Nun standen sie auf einer kleinen Straße welcher scheinbar zu einem Portal führte .. jedoch flößten ihren die 6 Drachenköpfe jeweils 3 links und rechts des Weges nur wenig Vertrauen ein .. Die Paladina jedoch schüttelte ob der Verzagtheit nur den Kopf und marschierte gerade durch den Gang auf das Portal zu und zum schrecken ihrer Freunde verschwand sie kurz darauf in einem Strahl aus Eis und einem aus Feuer von den beiden Drachenköpfen … Der Schriftgelehrte zeichnete etwas in die Luft und in einer Explosion aus Stein zerfiel der Drachenkopf der den Eisstrahl geschickt hatte. Nachdem die Paladina nicht ohne einen weiteren Feuerstoß wieder bei der Gruppe war fing an um Hilfe zu Beten und während die anderen sich den Kopf zerbrachen flehte sie um himmlischen Beistand der ihr in Form eines Streitrosses gewährt wurde … Auf dem Rücken dieses Rosses ritten sie mit purem Gottvertrauen durch die Fallen und so stand zumindest der Schriftgelehrte und die Paladina vor dem Portal. Während die Paladina umdrehte und auch die Kameraden durch das Hindernis  zu bringen fand der Schriftgelehrte einen Weg der zwar halb verschüttet aber noch gangbar war um die Falle zu umgehen …

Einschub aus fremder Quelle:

/-- CDM_CMD_REPLAY, R88 of 02. -/
def A.cdmCmdReplay : Nat := win 0x1 + 0x220
def F.cdmCmdReplay_count : Fld := ⟨31, 0, .ro, 0x0⟩
def D.cdmCmdReplay : RegDesc := ⟨0x1, 1, 0x220, [], .any, [F.cdmCmdReplay_count]⟩

/-- CDM_CMD_RATE_DROP, R88 of 02. -/
def A.cdmCmdRateDrop : Nat := win 0x1 + 0x224
def F.cdmCmdRateDrop_count : Fld := ⟨31, 0, .ro, 0x0⟩
def D.cdmCmdRateDrop : RegDesc := ⟨0x1, 1, 0x224, [], .any, [F.cdmCmdRateDrop_count]⟩

/-- CDM_CMD_REPLY_DROP, R88 of 02. -/
def A.cdmCmdReplyDrop : Nat := win 0x1 + 0x228
def F.cdmCmdReplyDrop_count : Fld := ⟨31, 0, .ro, 0x0⟩
def D.cdmCmdReplyDrop : RegDesc := ⟨0x1, 1, 0x228, [], .any, [F.cdmCmdReplyDrop_count]⟩

/-- CDM_CMD_FRAG_ABANDON, R88 of 02. -/
def A.cdmCmdFragAbandon : Nat := win 0x1 + 0x22C
def F.cdmCmdFragAbandon_count : Fld := ⟨31, 0, .ro, 0x0⟩
def D.cdmCmdFragAbandon : RegDesc := ⟨0x1, 1, 0x22C, [], .any, [F.cdmCmdFragAbandon_count]⟩

/-- rad_CTL, R119 of 03. -/
def A.radCtl (r : Nat) : Nat := win (0x11 + r) + 0x0
def F.radCtl_rx_chain_en : Fld := ⟨23, 16, .rw, 0x0⟩
def F.radCtl_tx_chain_en : Fld := ⟨15, 8, .rw, 0x0⟩
def F.radCtl_coex_en : Fld := ⟨2, 2, .rw, 0x0⟩
def F.radCtl_det_en : Fld := ⟨1, 1, .rw, 0x1⟩
def F.radCtl_enable : Fld := ⟨0, 0, .rw, 0x0⟩
def D.radCtl : RegDesc := ⟨0x11, 3, 0x0, [], .cudom, [F.radCtl_rx_chain_en, F.radCtl_tx_chain_en, F.radCtl_coex_en, F.radCtl_det_en, F.radCtl_enable]⟩

/-- rad_SYN_CTL, R119 of 03. -/
def A.radSynCtl (r : Nat) : Nat := win (0x11 + r) + 0x100
def F.radSynCtl_retune_req : Fld := ⟨31, 31, .w1s, 0x0⟩
def F.radSynCtl_preset_en : Fld := ⟨30, 30, .rw, 0x0⟩
def F.radSynCtl_preset : Fld := ⟨27, 24, .rw, 0x0⟩
def F.radSynCtl_target_freq : Fld := ⟨16, 0, .rw, 0x0⟩
def D.radSynCtl : RegDesc := ⟨0x11, 3, 0x100, [], .any, [F.radSynCtl_retune_req, F.radSynCtl_preset_en, F.radSynCtl_preset, F.radSynCtl_target_freq]⟩

/-- rad_SYN_STATUS, R119 of 03. -/
def A.radSynStatus (r : Nat) : Nat := win (0x11 + r) + 0x104
def F.radSynStatus_retune_busy : Fld := ⟨25, 25, .ro, 0x0⟩
def F.radSynStatus_active : Fld := ⟨24, 24, .ro, 0x0⟩
def F.radSynStatus_lock_state1 : Fld := ⟨19, 18, .ro, 0x0⟩
def F.radSynStatus_lock_state0 : Fld := ⟨17, 16, .ro, 0x0⟩
def D.radSynStatus : RegDesc := ⟨0x11, 3, 0x104, [], .any, [F.radSynStatus_retune_busy, F.radSynStatus_active, F.radSynStatus_lock_state1, F.radSynStatus_lock_state0]⟩

/-- rad_SYN_FREQn, R119 of 03. -/
def A.radSynFreq (r n : Nat) : Nat := win (0x11 + r) + 0x108 + 0x4 * n
def F.radSynFreq_freq : Fld := ⟨16, 0, .ro, 0x0⟩
def D.radSynFreq : RegDesc := ⟨0x11, 3, 0x108, [(0x4, 2)], .any, [F.radSynFreq_freq]⟩

/-- rad_TX_PENDING, R119 of 03. -/
def A.radTxPending (r : Nat) : Nat := win (0x11 + r) + 0x200
def F.radTxPending_occupied : Fld := ⟨31, 31, .ro, 0x0⟩
def F.radTxPending_response : Fld := ⟨30, 30, .ro, 0x0⟩
def F.radTxPending_waiting_on : Fld := ⟨29, 28, .ro, 0x0⟩
def F.radTxPending_frame_id : Fld := ⟨15, 0, .ro, 0x0⟩
def D.radTxPending : RegDesc := ⟨0x11, 3, 0x200, [], .any, [F.radTxPending_occupied, F.radTxPending_response, F.radTxPending_waiting_on, F.radTxPending_frame_id]⟩

/-- rad_FE_SEQ_LEAD, R119 of 03. -/
def A.radFeSeqLead (r : Nat) : Nat := win (0x11 + r) + 0x300
def F.radFeSeqLead_lna_off_lead : Fld := ⟨23, 16, .rw, 0x2C⟩
def F.radFeSeqLead_trsw_tx_lead : Fld := ⟨15, 8, .rw, 0x28⟩
def F.radFeSeqLead_pa_on_lead : Fld := ⟨7, 0, .rw, 0x18⟩
def D.radFeSeqLead : RegDesc := ⟨0x11, 3, 0x300, [], .any, [F.radFeSeqLead_lna_off_lead, F.radFeSeqLead_trsw_tx_lead, F.radFeSeqLead_pa_on_lead]⟩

Nun der knapper werden Zeit bewusst werdend gingen sie noch einmal zu dem Pentagramm um die Kiste zu holen und bauten einen Hinterhalt auf mit dem sie die bald darauf eintreffende Karawane überwältigten und selber durch das Portal zurück in den Zwielichtmarkt traten. Zu dem großen Erstaunen der Gefolgsleute Calebs. da jedoch die Neutralität und die beistehenden Judikatoren jede Möglichkeit einer Auseinandersetzung unterbanden kam es nur zu einigen misstrauischen Blicken und unsere Helden sahen zu das sie wieder auf Ihre Insel gelangten.